Connect to a database at the specified path. Creates the directory if it doesn't exist.

Creating Tables

db.create(
    name: str,
    schema: dict[str, pl.DataType],
    partition_keys: list[str],
    primary_keys: list[str],
    mode: str = "error"
)

Parameters:

  • name: Table name
  • schema: Dictionary mapping column names to Polars data types
  • partition_keys: Columns to partition data by (creates hierarchical folder structure)
  • primary_keys: Columns that form a unique identifier (used for deduplication)
  • mode: How to handle existing tables - "error" (default), "replace", or "skip"

Inserting Data

db.insert(name: str, data: pl.DataFrame, mode: str = "append")

Parameters:

  • name: Table name
  • data: Polars DataFrame to insert
  • mode: How to handle existing partitions - "append" (default), "overwrite", or "error"

Querying Data

result = db.query(expression: pl.LazyFrame) -> pl.DataFrame

Execute a lazy Polars query and return results. Use bl.table(name) to get a LazyFrame for a table.
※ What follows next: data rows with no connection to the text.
/-- One chunk: a pass over it, on one side, is its byte steps, on the other. -/
theorem ParserEquiv.receivePass (h : ParserEquiv s u) (hs : s.Drained) (hb : bs.length < s.cfg.trxCap) :
    ParserEquiv (s.receivePass bs) (bs.foldl State.pbyte u) := by
  rw [hs.receivePass_eq hb]
  exact ((h.receive bs).foldl bs).commitCursor _

/-- R217: any number of chunks. -/
theorem ParserEquiv.foldl_receivePass {chunks : List (List Byte)} (h : ParserEquiv s u) (hs : s.Drained)
    (hb : ∀ c ∈ chunks, c.length < s.cfg.trxCap) :
    ParserEquiv (chunks.foldl State.receivePass s) (chunks.flatten.foldl State.pbyte u) ∧
      (chunks.foldl State.receivePass s).Drained ∧
      (chunks.foldl State.receivePass s).trxCur = (s.trxCur + chunks.flatten.length) % s.cfg.trxCap := by
  induction chunks generalizing s u with
  | nil => exact ⟨h, hs, (Nat.mod_eq_of_lt hs.trxCur).symm⟩
  | cons c chunks ih =>
    obtain ⟨hc, hb⟩ := List.forall_mem_cons.1 hb
    obtain ⟨hequiv, hdrained, hcur⟩ :=
      ih (h.receivePass hs hc) (hs.receivePass hc) (by rwa [State.receivePass_cfg])
    rw [hs.receivePass_trxCur, State.receivePass_cfg, Nat.mod_add_mod, Nat.add_assoc] at hcur
    rw [List.flatten_cons, List.foldl_append, List.length_append]
    exact ⟨hequiv, hdrained, hcur⟩

/-- Settles O47: by induction on the chunks, with the two parsers `~` throughout. -/
theorem passSplitInvariance : Obligations.PassSplitInvariance := by
  rintro s chunks hi hl hb t u rfl rfl
  obtain ⟨hequiv, hdrained, hcur⟩ :=
    (ParserEquiv.refl s).foldl_receivePass ⟨hi.trxCur, hi.trxForm, hl⟩ hb
  exact ⟨hequiv.asm, hequiv.fill, hequiv.slots, hequiv.widx, hequiv.draws, hdrained.consumed, hcur⟩

end Sys2Proof.Machine
end

section
/-! SUPPORT. The adapter control unit (43_control.md): the facet an operation needs (R240), what each control operation
answers by the state it meets, and the bus-off handler, which nothing reads. -/

namespace Sys2Proof.Machine

variable {s t u v : State} {i : Instr} {m : Message}

/-! ### The facet an operation needs -/

/-- The facet without which the instruction has no meaning (R240). -/
def neededFacet : Instr → Option Facet
  | .setbaud _ | .setfilt _ | .regboff _ | .buson => some .busManager
  | .baud | .send _ | .rxbuf | .rxcur | .rdslot _ => some .transceiver
  | _ => none

theorem exec_of_facet_not_held {f : Facet} (hf : neededFacet i = some f) (hs : s.holds f = false) :
    exec i s = .refused (.facetNotHeld f) := by
  cases i with
  | setbaud | setfilt | regboff | buson | baud | send | rxbuf | rxcur | rdslot =>
    cases hf
    exact withFacet_of_not_holds hs _
  | _ => cases hf

/-- Settles O13: each of the nine needs the facet it is refused without. -/
theorem facetOperationsNeedTheirFacet : Obligations.FacetOperationsNeedTheirFacet := fun _ =>
  ⟨fun hb => ⟨fun _ => exec_of_facet_not_held rfl hb, fun _ => exec_of_facet_not_held rfl hb,
      fun _ => exec_of_facet_not_held rfl hb, exec_of_facet_not_held rfl hb⟩,
    fun ht => ⟨exec_of_facet_not_held rfl ht, fun _ => exec_of_facet_not_held rfl ht, exec_of_facet_not_held rfl ht,
      exec_of_facet_not_held rfl ht, fun _ => exec_of_facet_not_held rfl ht⟩⟩

/-! ### The bus-off handler -/

/-- The state with another handler stored (R33). -/
def State.withBoff (b : Option Token) (s : State) : State := { s with boff := b }

theorem State.receive_withBoff (b : Option Token) (s : State) (bs : List Byte) :
    (s.withBoff b).receive bs = (s.receive bs).withBoff b := by
  induction bs generalizing s with
  | nil => rfl
  | cons c bs ih => exact ih (s.produce c)

theorem SameOutsideParser.withBoff (b : Option Token) (h : SameOutsideParser s t) :
    SameOutsideParser (s.withBoff b) (t.withBoff b) :=
  congrArg (State.withBoff b) h

theorem ParserEquiv.withBoff (b : Option Token) (h : ParserEquiv s t) : ParserEquiv s (t.withBoff b) := { h with }
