/-- FCVTFF (R127). -/
structure FcvtFOp where
  d : Reg
  a : Reg
  sf : FpType
  rm : Rm
  ft : FpType
  deriving DecidableEq, Repr

/-- Scalar atomics of major 0x0B (R80, R128); `w32` is fn[4]. -/
structure AmoOp where
  d : Reg
  a : Reg
  b : Reg
  scope : Scope
  ord : Order
  w32 : Bool
  deriving DecidableEq, Repr

/-- CRD (R136). -/
structure CrdOp where
  d : Reg
  cr : BitVec 12
  deriving DecidableEq, Repr

/-- CWR, CRS and CRC (R136). -/
structure CrOp where
  d : Reg
  a : Reg
  cr : BitVec 12
  deriving DecidableEq, Repr

/-- Two general registers read as operands: TLBINV and WATCH. -/
structure AbOp where
  a : Reg
  b : Reg
  deriving DecidableEq, Repr

/-- SETVLI (R82). -/
structure SetvliOp where
  d : Reg
  a : Reg
  vtype : BitVec 9
  deriving DecidableEq, Repr

/-- ENQ (R245). -/
structure EnqOp where
  d : Reg
  a : Reg
  b : Reg
  w : Fin 8
  grp : EnqGroup
  deriving DecidableEq, Repr

/-- QBIND (R253). -/
structure QbindOp where
  n : Fin 4
  a : Reg
  b : Reg
  deriving DecidableEq, Repr

/-- QRD (R254). -/
structure QrdOp where
  d : Reg
  n : Fin 4
  deriving DecidableEq, Repr

/-- FARM and WLOOP (R87, R202): `a` names a weight register. -/
structure ArmOp where
  a : Fin 8
  off : BitVec 12
  deriving DecidableEq, Repr

/-- V format (Table 03-1, R74). -/
structure VOp where
  d : Reg
  a : Reg
  b : Reg
  w : Fin 8
  fa : Bool
  fb : Bool
  c : Bool
  s : Bool
  deriving DecidableEq, Repr

/-- VM format (Table 03-1, R86). -/
structure VMOp where
  d : Reg
  a : Reg
  b : Reg
  w : Fin 8
  fmt : VmFmt
  c : Bool
  s : Bool
  deriving DecidableEq, Repr

/-- MTLD (R213). -/
structure MtldOp where
  a : Reg
  b : Reg
  ksel : Fin 4
  blk : Fin 8
  t : Bool
  fmt : TileFmt
  slot : Fin 2
  s : Bool
  c : Bool
  deriving DecidableEq, Repr

/-- MROW (R216). -/
structure MrowOp where
  v : Reg
  fv : Bool
  rr : Reg
  q : Bool
  p : Bool
  row : Fin 64
  acc : Fin 4
  slot : Fin 2
  s : Bool
  c : Bool
  deriving DecidableEq, Repr

/-- MACLR (R225): rows `row` to `row + n`. -/
structure MaclrOp where
  n : Fin 64
  row : Fin 64
  acc : Fin 4
  s : Bool
  c : Bool
  deriving DecidableEq, Repr

/-- MARD, MAWR and MAST (R224). -/
structure AccOp where
  a : Reg
  b : Reg
  v : Reg
  w : Fin 8
  fv : Bool
  rr : Reg
  mode : AccMode
  ef : Ef
  row : Fin 64
  acc : Fin 4
  s : Bool
  c : Bool
  deriving DecidableEq, Repr

/-- Array instructions that read one general register: LACFG, LASTL, LASTS, LATBL, LASEED. -/
structure LaAOp where
  a : Reg
  s : Bool
  c : Bool
  deriving DecidableEq, Repr

/-- LAEVAL, LAVOTE and LAFB: a vector source and the fields of layout LAOUT or LAFB; `flag` is SNAP or TYPE,
`vd` is VD or VM (Table 03-6). -/
structure LaVOp where
  v : Reg
  fv : Bool
  flag : Bool
  vd : Reg
  s : Bool
  c : Bool
  deriving DecidableEq, Repr

/-- LATRAIN (R237). -/
structure LatrainOp where
  v : Reg
  fv : Bool
  a : Reg
  s : Bool
  c : Bool
  deriving DecidableEq, Repr

/-- Compressed forms with a register and a 5-bit immediate (Table 03-7). -/
structure CiOp where
  d : Reg
  imm : BitVec 5
  deriving DecidableEq, Repr

/-- Members of the V-format majors (Table 03-2). -/
inductive VOpc where
  | vadd | vsub | vmul | vmulh | vmulhu | vmin | vmax | vminu | vmaxu | vand | vor | vxor | vsll | vsrl | vsra
  | vabs | vdiv | vdivu | vrem | vremu | vsadd | vssub | vsaddu | vssubu | vwmul | vwmulu | vwmac | vwmacu
  | vwmacsu | vnshr | vnshru | vmv | vaddVx | vsubVx | vmulVx | vmulhVx | vmulhuVx | vminVx | vmaxVx | vminuVx
  | vmaxuVx | vandVx | vorVx | vxorVx | vsllVx | vsrlVx | vsraVx | vdivVx | vdivuVx | vremVx | vremuVx | vsaddVx
  | vssubVx | vsadduVx | vssubuVx | vwmulVx | vwmuluVx | vwmacVx | vwmacuVx | vwmacsuVx | vnshrVx | vnshruVx
  | vfadd | vfsub | vfmul | vfdiv | vfmin | vfmax | vfma | vfms | vfnma | vfnms | vfsqrt | vfrece | vfrsqe | vfsgn
  | vfclass | vfabs | vfcvtF2i | vfcvtF2u | vfcvtI2f | vfcvtU2f | vfcvtF2iz | vfcvtF2uz | vfcvtFwid | vfcvtFnar
  | vfcvtFrnd | vfaddVx | vfsubVx | vfmulVx | vfdivVx | vfminVx | vfmaxVx | vfmaVx | vfmsVx | vcmpEq | vcmpNe
  | vcmpLt | vcmpGe | vcmpLtu | vcmpGeu | vfcmpEq | vfcmpLt | vfcmpLe | vfcmpNe | vfcmpUnord | vfcmpOrd | vredsum
  | vredmax | vredmin | vredmaxu | vredminu | vredand | vredor | vredxor | vfredsumO | vfredsumU | vfredmax
  | vfredmin | vfscanO | vfscanF | vscan | vsegscan | vcompress | vexpand | vpopcpfx | vconflict | vprune | vperm
  | vslideup | vslidedn | vbcast | vmvxv | vmvvx | viota | vqrd | vmvcmpl | wcond | wsig | wnot | wmul | wmin
  | wmax | wmv | wmvv | join | jgrad | wdcond | wdsig | wscale | wcnt
  deriving DecidableEq, Repr

/-- Members of the VM-format majors (Table 03-2, R86). -/
inductive VMOpc where
  | vldUnit | vldStrided | vldIndexed | vldff | vstUnit | vstStrided | vstIndexed | vstbUnit | vstbStrided
  | vstbIndexed | vamoadd | vamoand | vamoor | vamoxor | vamomin | vamomax | vamoswap | vscaddD | vscaddU
  | vldkUnit | vldkStrided | vsave | vrest
  deriving DecidableEq, Repr

/-- An instruction that enters the VIQ (R11, R287): a V-format, VM-format or tile instruction, one of the four fences
that execute in VIQ order, a vector-length-setting instruction, the vector part of ENQ, or RESTVQ. -/
inductive VInstr where
  | v (op : VOpc) (o : VOp)
  | vm (op : VMOpc) (o : VMOp)
  | mtld (o : MtldOp)
  | mrow (o : MrowOp)
  | maclr (o : MaclrOp)
  | mard (o : AccOp)
  | mawr (o : AccOp)
  | mast (o : AccOp)
  | lacfg (o : LaAOp)
  | laeval (o : LaVOp)
  | lavote (o : LaVOp)
  | latrain (o : LatrainOp)
  | lafb (o : LaVOp)
  | lastl (o : LaAOp)
  | lasts (o : LaAOp)
  | latbl (o : LaAOp)
  | laseed (o : LaAOp)
  | vlsync
  | lafence (scope : Scope)
  | tlbinv (o : AbOp)
  | efence (scope : Scope)
  | setvli (o : SetvliOp)
  | setvl (o : R3)
  | enq (o : EnqOp)
  | restvq (a : Reg)
  deriving DecidableEq, Repr

/-- Who writes MBREQ (R388): a port, or a hart through the control window. -/
inductive Requester where
  | port (p : Fin 2)
  | management
  | hart (hartid : BitVec 12) (secure : Bool)
  deriving DecidableEq, Repr

/-- A register that REGISTER_WRITE can name (R7): a control register by its number, a register of the engine and
control window by its offset (R384), or a host control register by its BAR0 offset and port (R385). -/
inductive RegName where
  | cr (n : BitVec 12)
  | window (off : BitVec 16)
  | host (p : Fin 2) (off : BitVec 12)
  | management (off : BitVec 16)
  deriving DecidableEq, Repr

/-- Where an uncorrectable error is found (R364). -/
inductive ErrKind where
  /-- data of a memory block at a physical address, found by no hart's read (write-back, engine or scrubbing) -/
  | block
  /-- a byte of the scratchpad of the hart's core, found by no hart's read -/
  | scratchpad
  /-- a byte of the memory of the hart's cluster, likewise -/
  | clusterMemory
  /-- a byte of the package scratchpad, likewise -/
  | package
  /-- registers, queues or return stack of the hart -/
  | hartState
  /-- a stationary slot of the hart's core -/
  | slot (n : Fin 2)
  /-- an accumulator tile of the hart's core -/
  | acc
  /-- the array of the hart's cluster -/
  | array
  deriving DecidableEq, Repr

/-- A block that has a world (R395). -/
inductive Block where
  | core (n : Fin 512)
  | clusterMem (n : Fin 64)
  | array (n : Fin 64)
  | package (die : Fin 4)
  | engine (n : Fin 64)
  | mru (channel : Fin 192)
  deriving DecidableEq, Repr
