-- ==== Sys2Proof/Machine/State.lean ====
section
/-! DEFINITION. The state of a VH-FLK9 module as plain data: the hart whose turn it is and the other placed harts, the
core and cluster state they share, memory and its metadata, the engines, the Helm, the Gimbal, the host and boot
registers, and what is pending between them. `State.reset` is the module right after reset. -/

namespace Sys2Proof.Machine

/-- Why the machine takes no step. -/
inductive Fault where
  /-- Raised by `step` when the module has no input power (R393): nothing executes until power returns. Safe: the
  hardware does nothing either. -/
  | poweredOff
  deriving DecidableEq, Repr

/-- Why an instruction has no meaning. -/
inductive Refusal where
  /-- Raised by an arm of `exec` whose instruction has no meaning in the model. Safe: nothing can be proved of it. -/
  | notModelled (mnemonic : String)
  deriving DecidableEq, Repr

/-- A sparse map by key: keys strictly rising, no entry equal to what an unlisted key reads as. -/
abbrev SMap (α : Type) := List (Nat × α)

/-- Bytes by location, a sparse map whose unlisted bytes read zero. -/
abbrev Memory := List Host.Cell

/-- The bits of one vector register at the larger VLR (R17). -/
abbrev VBits := BitVec 16384

/-- STATUS (Table 01-4). -/
structure Status where
  cd : Bool
  det : Bool
  pin : Bool
  world : Bool
  pmode : BitVec 2
  vs : BitVec 2
  ppriv : Bool
  pie : Bool
  ie : Bool
  priv : Bool
  deriving DecidableEq, Repr

/-- The control registers of a hart (Table 01-4), each as its fields hold it; RASD.DEPTH is the length of the return
stack, and STSTAT and BALLASTCYC belong to the core. -/
structure Csr where
  vl : BitVec 11
  vtype : BitVec 9
  vstart : BitVec 11
  vlr : BitVec 15
  thr : BitVec 16
  fracctl : BitVec 1
  demoted : BitVec 32
  firstdem : BitVec 12
  vdirty : BitVec 32
  fcsr : BitVec 3
  fflags : BitVec 7
  iflags : BitVec 3
  firstx : BitVec 60
  firstxi : BitVec 48
  rasp : Word
  rasl : Word
  spill : BitVec 32
  hartid : BitVec 12
  rank : BitVec 6
  gangsz : BitVec 7
  evsel : Vector (BitVec 16) 4
  evcnt : Vector Word 4
  status : Status
  tvec : Word
  epc : Word
  cause : Word
  tval : Word
  taux : Word
  qs : Vector Word 4
  striplog : Word
  sampctl : Word
  deriving DecidableEq, Repr

/-- What the front-end of a hart is doing. -/
inductive Run where
  /-- no hart is placed -/
  | vacant
  /-- bound to its front-end; the first instruction issues at the start of the ramp slot (R326) -/
  | starting (slot : Nat)
  /-- executing instructions -/
  | running
  /-- held at its instruction until a queue, a register, a stream, a ticket turn or an engine-owned line lets it go on
  -/
  | stalled
  /-- suspended in WFE (R137) -/
  | wfe
  /-- fetching nothing after PAUSE (R138) -/
  | pause
  /-- waiting in SEQWAIT (R252) -/
  | seqwait (o : R3)
  /-- waiting in ARRWAIT (R252) -/
  | arrwait (o : R3)
  /-- arrived at GBAR and waiting (R255) -/
  | gbar
  /-- a scalar read-modify-write of a peer's memory is on its way over a link (R307): the old value once it has
  performed at the peer, and whether it hit a watch bit -/
  | peer (link : Nat) (old : Option Nat) (hit : Bool)
  /-- parked (R329) -/
  | parked
  deriving DecidableEq, Repr

/-- The strip record of BSTRIP (R121). -/
structure StripRecord where
  valid : Bool
  pc : Word
  value : Word
  deriving DecidableEq, Repr

/-- A translation that a core keeps in its TLB, or pinned for a chunk (R270, R271): the root and the world it was walked
for, the page it maps as an address divided by 2^bits, and its leaf PTE as it was read, with the leaf's location. -/
structure Xlat where
  root : BitVec 48
  secure : Bool
  bits : Nat
  page : Nat
  slot : Nat
  pte : Nat
  deriving DecidableEq, Repr

/-- What a waiting write is, beside its bytes. -/
inductive PendKind where
  | plain
  /-- a misaligned scalar store, whose bytes are accesses of their own, in ascending order (R118) -/
  | bytewise
  /-- an element of a store, at the address of its instruction, that writes a location which a higher element of the
  same instruction has still to write: it performs only if the instruction stops before that (R294) -/
  | held (pc : Word)
  /-- the write of a VSTB element, which no other access of the hart may part from its read (R152) -/
  | blend
  /-- a scalar release (R289 row 10) -/
  | release
  deriving DecidableEq, Repr

/-- A write that the hart has passed and that has not performed (R289, R295): the lane group whose store queue holds
it, none for a scalar store, the link over which it goes to a peer, its locations with their bytes, and the bits of
each byte that it leaves (R145). -/
structure Pend where
  lane : Option Nat
  link : Option Nat
  locs : List Nat
  bytes : List Byte
  keep : Byte
  kind : PendKind
  deriving DecidableEq, Repr

/-- A plain scalar load that the front-end has passed and that has not performed (R295): its destination, its length and
whether it extends the sign, the locations that it has still to read, and the bytes read. A misaligned load reads byte
by byte (R118). -/
structure LateLoad where
  d : Reg
  len : Nat
  signed : Bool
  locs : List Nat
  got : List Byte
  deriving DecidableEq, Repr
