/-- An entry that stops is in flight no more and gives back its pinned translations (R271); where the performed set is a
prefix, elements that have performed above the restart point do not count (R148). -/
def Held.stop (e : Held) : Held :=
  { e with pins := [], flying := false, early := [], raised := [], demoted := false
           done := if stopsInOrder e.instr then 0 else e.done }

/-- The entry of a request that a stop withdraws: it has not issued, unless some of its elements have performed
(R223). -/
def TileReq.withdrawn (q : TileReq) : Held := { q.entry with begun := q.entry.restart.isSome }

/-- The entries of a hart that a stop leaves: the tile instructions that wait for a grant go back to the VIQ (R223), and
pinned translations are given back. -/
def Hart.stoppedViq (h : Hart) : List Held := (h.tiles.map TileReq.withdrawn ++ h.viq).map Held.stop

/-- The registers full that a producer which has not been granted had left empty; it goes back to the VIQ (R26, R223).
-/
def refill (ts : List TileReq) (full : BitVec 32) : BitVec 32 :=
  ts.foldl (fun m q => match q.entry.instr with
    | .mard o => m ||| BitVec.ofNat 32 (2 ^ o.v.val)
    | _ => m) full

/-- The oldest entry of a hart records its restart point and the elements above it that have performed in VSTART and in
the completion mask when it stops in flight (R148). A younger one keeps its own with its entry. -/
def Hart.stopHead (h : Hart) : Hart :=
  match h.viq with
  | [] => h
  | e :: rest =>
    match e.restart with
    | none => h
    | some r =>
      let m := (h.mask ||| e.done) &&& ~~~(BitVec.ofNat 1024 (2 ^ r.toNat - 1))
      { h with
        viq := { e with done := 0, restart := none } :: rest
        mask := m
        maskValid := m != 0
        csr := { h.csr with vstart := r } }

/-- The register changes of trap entry (R353): the trap copy of VTYPE from U, STATUS, the strip record, EPC, CAUSE,
TVAL, TAUX and PC; what is in flight stops, and the entries that remain in the VIQ freeze (R354). -/
def Hart.enterTrap (h : Hart) (t : Trap) (epc : Word) : Hart :=
  let h1 := { h with viq := h.stoppedViq, tiles := [], vfull := refill h.tiles h.vfull }.stopHead
  { h1 with
    trapVtype := if h.csr.status.priv then h.trapVtype else tailVtype h
    strip := { h.strip with valid := false }
    frozen := !h1.viq.isEmpty
    run := .running
    tag := if h.viq.any fun e => e.tagged && e.restart.isSome then h.tag.map fun g => { g with restarted := true } else h.tag
    handlerEntry := true
    pc := handlerOf h.csr.tvec t.code
    csr := { h1.csr with
      status := h.csr.status.enter
      epc := epc &&& 0xFFFFFFFFFFFFE
      cause := causeWord t.code t.cls
      tval := t.tval
      taux := t.taux } }

/-- The tagged instruction in flight is the scalar instruction that traps (R377); the issue of a tagged VIQ entry
records its own traps. -/
def tagTraps (h : Hart) (t : Trap) : Bool :=
  match h.tag, t.cls with
  | some g, .scalar => !g.vector
  | _, _ => false

/-- The records that a trap writes before the registers change: the open strip of U closes (R379), and the tagged
instruction that traps is recorded (R377). -/
def State.trapRecords (s : State) (t : Trap) : State :=
  let s1 := if s.hart.csr.status.priv then s else s.closeStrip true
  match s1.hart.tag with
  | some g =>
    if tagTraps s1.hart t then s1.recordSample { g with trapped := true, code := BitVec.ofNat 8 t.code } else s1
  | none => s1
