-- ==== Sys2Proof/Machine/Helm.lean ====
section
/-! DEFINITION. The Helm (R319 to R333): the region tree with its effective values, launch records, Fit, the Gimbal's
reservations, placement, retirement, pre-emption and resumption, and the walk. -/

namespace Sys2Proof.Machine

/-! ### Region control blocks (Table 15-1, R319, R320) -/

/-- An element put before the first that it may precede. -/
def insertRank {α : Type} (le : α → α → Bool) (x : α) : List α → List α
  | [] => [x]
  | y :: ys => if le x y then x :: y :: ys else y :: insertRank le x ys

/-- A list in order; elements of equal rank keep theirs. -/
def sortRank {α : Type} (le : α → α → Bool) : List α → List α
  | [] => []
  | x :: xs => insertRank le x (sortRank le xs)

/-- The effective values of a region. -/
structure Eff where
  prio : Nat
  world : Bool
  det : Bool
  pinned : Bool
  cd : Bool
  pmode : BitVec 2
  vlr8 : Bool
  share : BitVec 8
  domain : BitVec 16
  slots : Nat
  watts : Nat
  gangs : Nat
  ptroot : Option (BitVec 48)
  tvec : Word
  chtab : Option Word

/-- Defaults at the root (Table 15-2). -/
def Eff.default : Eff :=
  { prio := 0, world := false, det := false, pinned := false, cd := false, pmode := 0, vlr8 := false, share := 1,
    domain := 0, slots := 4096, watts := 2600, gangs := 4096, ptroot := none, tvec := 0, chtab := none }

/-- The effective values of a region from its doublewords and its parent's (R320). -/
def Eff.of (p : Eff) (w : Nat → Nat) : Eff :=
  let own (f : Nat) : Bool := (w 4).testBit f
  { prio := if own 0 then bitsOf (w 5) 0 4 else p.prio
    world := if own 1 then (w 5).testBit 4 else p.world
    det := if own 2 then (w 5).testBit 5 else p.det
    pinned := if own 3 then (w 5).testBit 6 else p.pinned
    cd := if own 4 then (w 5).testBit 12 else p.cd
    pmode := if own 5 then BitVec.ofNat 2 (bitsOf (w 5) 8 2) else p.pmode
    vlr8 := if own 6 then (w 5).testBit 11 else p.vlr8
    share := if own 7 then BitVec.ofNat 8 (bitsOf (w 5) 16 8) else p.share
    domain := if own 8 then BitVec.ofNat 16 (bitsOf (w 5) 32 16) else p.domain
    slots := if own 9 then bitsOf (w 6) 0 16 else p.slots
    watts := if own 10 then bitsOf (w 6) 16 16 else p.watts
    gangs := if own 11 then bitsOf (w 6) 32 16 else p.gangs
    ptroot := if own 12 then some (BitVec.ofNat 48 (w 7)) else p.ptroot
    tvec := if own 13 then BitVec.ofNat 64 (w 8) else p.tvec
    chtab := if own 14 then some (BitVec.ofNat 64 (w 9)) else p.chtab }

/-- Bits that doubleword j of an RCB may hold; USE is the Helm's. -/
def rcbMask (j : Nat) : Nat :=
  match j with
  | 0 => 0xFFFFFFFFFF00
  | 1 => 0xFFFFFFFFFF00
  | 2 => 0xFFFFFFFFFF00
  | 3 => 0xFFFFFFFFFF80
  | 4 => 0x7FFF
  | 5 => 0xFFFF00FF1B7F
  | 6 => 0xFFFFFFFFFFFF
  | 7 => 0xFFFFFFFF0000
  | 8 => 0xFFFFFFFFFFFC3
  | 9 => 0xFFFFFFFFFFFC0
  | 10 => 0xFFFFFFFFFFFFF
  | _ => 0

/-- A number holds a bit outside a mask. -/
def outside (x mask : Nat) : Bool := x &&& mask != x

/-- An RCB is bad (R322), seen with its parent's effective values. -/
def rcbBad (parent : Option Eff) (e : Eff) (w : Nat → Nat) : Bool :=
  (List.range 32).any (fun j => outside (w j) (rcbMask j)) || e.share == 0 ||
    (match parent with
    | some p => e.world && !p.world
    | none => false) ||
    (List.range 4).any fun j => decide (lpddrEnd ≤ w j)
# Get a LazyFrame for querying
lazy_df = bl.table("stocks")

# Build query with Polars operations
result = db.query(
    lazy_df
    .filter(pl.col("date") > "2024-01-01")
    .group_by("ticker")
    .agg(pl.col("price").mean())
)

Deleting Data

db.delete(name: str, expression: pl.Expr)

Delete rows matching the given expression from all partitions.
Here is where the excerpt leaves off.